Quem ama não pisa em áreas que sabe que ferem.
Esse zelo não é fruto da fraqueza, mas de uma compreensão madura. É a percepção de alguém que reconhece que o outro não é um adversário em uma discussão, nem um lugar para despejar frustrações. O outro é alguém valioso e, por isso, merece ser tratado com sensibilidade, mesmo nas discordâncias.
Algumas pessoas dizem tudo o que pensam, sem pensar, acreditando que isso é ser sincero. Porém, a sinceridade sem empatia pode se transformar em crueldade disfarçada de verdade. Amar, por isso, não consiste apenas em ser honesto; é saber como, quando e de que maneira essa verdade deve ser expressa.
Dentro desse contexto, muitas vezes o silêncio não indica falta de coragem, mas sim um sinal de cuidado. É o momento em que o coração reflete antes de deixar que suas palavras atinjam o outro como uma lâmina. É a maturidade de quem compreende que nem toda verdade precisa ser revelada de qualquer jeito.

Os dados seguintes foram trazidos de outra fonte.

/-- A pre-emption of one core that frees room for a workgroup. -/
theorem preempts_of {s t : State} {p c k : Nat} {l : Launch} (hl : (s.context p c).state = .live)
    (hi : (s.coresOf p).filter (s.idleFor p c) = []) (ha : (s.coresOf p).filter (fun k => s.isActive p c k) = [])
    (hw : (s.context p c).launches.filterMap (fun l => if l.prio = 0 then (s.readyGang p c l).map (fun g => (l, g)) else none) = [(l, [0])])
    (hq : (s.residents.filter (fun r => r.part == p && r.loc == .active && r.quiescing)).map (·.core) = [])
    (hc : (s.coresOf p).filter (fun k => s.preemptible p c k) = [k]) (hk : s.switchCores p c k = [k])
    (ht : s.swapIn p c k = t) (hs : (t.sitesFor p c l [0]).isSome = true) : s.preempts p c k = true := by
  have hn : s.sitesFor p c l [0] = none := by simp [State.sitesFor, State.choose, rotate, ha]
  have hb : s.withIdle p c = s := by simp [State.withIdle, hi]
  have h0 : s.waiting0 p c = [(l, [0])] := by
    unfold State.waiting0
    rw [hw, hb]
    simp [hn]
  have h : s.preemptCores p c l [0] = [k] := by
    simp [State.preemptCores, hq, hc, hb, List.range_succ, hn, hk, ht, hs]
  simp [State.preempts, hl, h0, h]

theorem witness_Preempt :
    let s := contested id
    s.preempts 0 1 0 = true ∧ s.switchCores 0 1 0 = [0] ∧ ∃ r, s.activeAt 0 = some r ∧ (r.part ≠ 0 ∨ r.ctx ≠ 1) := by
  refine ⟨preempts_of (l := launched 0 .admitted [] []) rfl (by decide +kernel) (by decide +kernel) (by decide +kernel) (by decide +kernel)
    (by decide +kernel) (by decide +kernel) rfl (site_found (k := 0) (by decide +kernel) (by decide +kernel)), by decide +kernel, _, rfl, by decide +kernel⟩

theorem witness_ContextsMove :
    (let s := contested (fun r => { r with quiescing := true })
     s.quiesceOver 0 1 0 = false ∧ s.switchable 0 1 0 = true ∧ s.switchCores 0 1 0 = [0] ∧
      ∃ r, s.activeAt 0 = some r ∧ s.resident r.part r.ctx 0 = r ∧ (r.part ≠ 0 ∨ r.ctx ≠ 1)) ∧
    (let s := contested (fun r => { r with loc := .shadow })
     s.gangCores 0 0 0 = [0] ∧ s.savable 0 0 0 = true) ∧
    (let s := contested (fun r => { r with loc := .saved })
     ∀ k ∈ [0, 7], s.restorable 0 0 0 k = true ∧ s.restorePlan 0 0 0 k = [(0, k)]) := by
  refine ⟨⟨by decide +kernel, by decide +kernel, by decide +kernel, _, rfl, by decide +kernel, by decide +kernel⟩, by decide +kernel, by decide +kernel⟩

/-! ### The hub die, partitions, the host -/

/-- A module in service, with its time base given. -/
def hub (src : BitVec 2) (locked : Bool) (time : DWord) (clock : Nat) : State :=
  { State.reset with rstate := .running, src := src, locked := locked, time := time, clock := clock }
/-- The same with partition 0 UP, holding stack 0 in peer mode. -/
def peerStack (time : DWord) : State := (hub 0 false time 1400).modPart 0 (fun d => { d with up := true, go := true, stackSet := 1, hbmq := 0x20000000 })

theorem witness_TimeEvents :
    (∀ x ∈ [(800, 1000), (1000, 1200), (1400, 1200)], 800 ≤ x.1 ∧ x.1 ≤ 1400 ∧
      (x.1 + 200 = (hub 0 false 0 x.2).clock ∨ (hub 0 false 0 x.2).clock + 200 = x.1)) ∧
    ((hub 1 true 5 1400).locked = true ∧ 1000000 < 1000001 ∧ (hub 1 true 5 1400).time.toNat + 1000001 < 2 ^ 64) ∧
    ((hub 0 false 5 1400).src ≠ 2 ∧ (hub 0 false 5 1400).time.toNat + 1000000 < 1000006 ∧ 1000005 ≤ (hub 0 false 5 1400).time.toNat + 1000000) ∧
    (hub 2 false 5 1400).src = 2 ∧
    (let s (n : Nat) := { hub 2 false 5 1400 with ppsPending := true, stepto := BitVec.ofNat 64 n }
     (∀ n ∈ [0, 1, 18446744074], (s n).src = 2 ∧ (s n).ppsPending = true) ∧ 1000000000 * (s 0).stepto.toNat ≤ (s 0).time.toNat + 1000000 ∧
      (s 1).time.toNat + 1000000 < 1000000000 * (s 1).stepto.toNat ∧ 1000000000 * (s 1).stepto.toNat < 2 ^ 64 ∧
      2 ^ 64 ≤ 1000000000 * (s 18446744074).stepto.toNat) ∧
    ((hub 2 true 500000000 1400).ppsPending = false ∧ (hub 2 true 500000000 1400).locked = true ∧
      1000000 < 1000000000 - (hub 2 true 500000000 1400).time.toNat % 1000000000) ∧
    ((hub 0 false 1000000000 1400).ppsEdges < (hub 0 false 1000000000 1400).time.toNat / 1000000000) ∧
    ((hub 1 true 5 1400).src = 1 ∧ ((hub 1 true 5 1400).time.toNat : Int) + 1000001 < 2 ^ 64) ∧
    ((peerStack 1000000).epochDue 0 = true ∧ 0 < (peerStack 1000000).migration.length ∧ (peerStack 999999).epochDue 0 = false) := by decide +kernel

theorem witness_BootEvents :
    (State.reset.rstate = .booting ∧ State.reset.inService = true) ∧
    ({ State.reset with rstate := .recovery }.rstate = .recovery ∧ { State.reset with rstate := .verifying }.rstate = .verifying) ∧
    (hub 0 false 0 1400).libraryHeld = false ∧ ({ peerStack 0 with libsize := 0x20000000 } : State).libraryHeld = true := by decide +kernel

/-- A machine whose partition 0 has a function, stack 0 and quotas, not yet UP. -/
def descriptor : State :=
  { hub 0 false 0 1400 with numVfs := 1 }.modPart 0 (fun d => { d with clusters := 1, stackSet := 1, hbmq := 0x20000000, tierq := 0x20000000, vaultq := 4194304 })
/-- The same UP, with one context. -/
def window (st : CtxState) : State :=
  { descriptor.modPart 0 (fun d => { d with up := true, go := true }) with
    contexts := [{ Context.reset 0 3 with state := st, ptroot := 0x4000, savearea := 0x200000, fqbase := 0x1000, fqsize := 4, frameq := 64 }] }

No amor autêntico, o temor não é de ser abandonado, mas sim de se arrepender.
Arrependimento por uma palavra dita impensadamente. Por um tom excessivamente ríspido.
Por uma reação impulsiva que poderia ter sido evitada com um toque extra de sensibilidade.
E é esse tipo de medo que fortalece a relação, pois surge do respeito. Quem teme causar dor, cuida.
Quem cuida, preserva. E quem preserva, estabelece conexões que suportam o passar do tempo, as diferenças e as inevitáveis falhas humanas.
O amor verdadeiro não é barulhento. Não precisa se reafirmar incessantemente. Ele se manifesta nos pequenos gestos, no cuidado ao conversar, no esforço para entender, na escolha deliberada de não ferir, mesmo quando a oportunidade surge.
No final das contas, amar é isso: não apenas desejar estar ao lado de alguém, mas querer que essa pessoa esteja bem, mesmo que isso dependa de você.
Pois quem ama de verdade não teme a perda.
Compreende o valor do outro… e, por isso, tem aversão a ser a causa de seu sofrimento.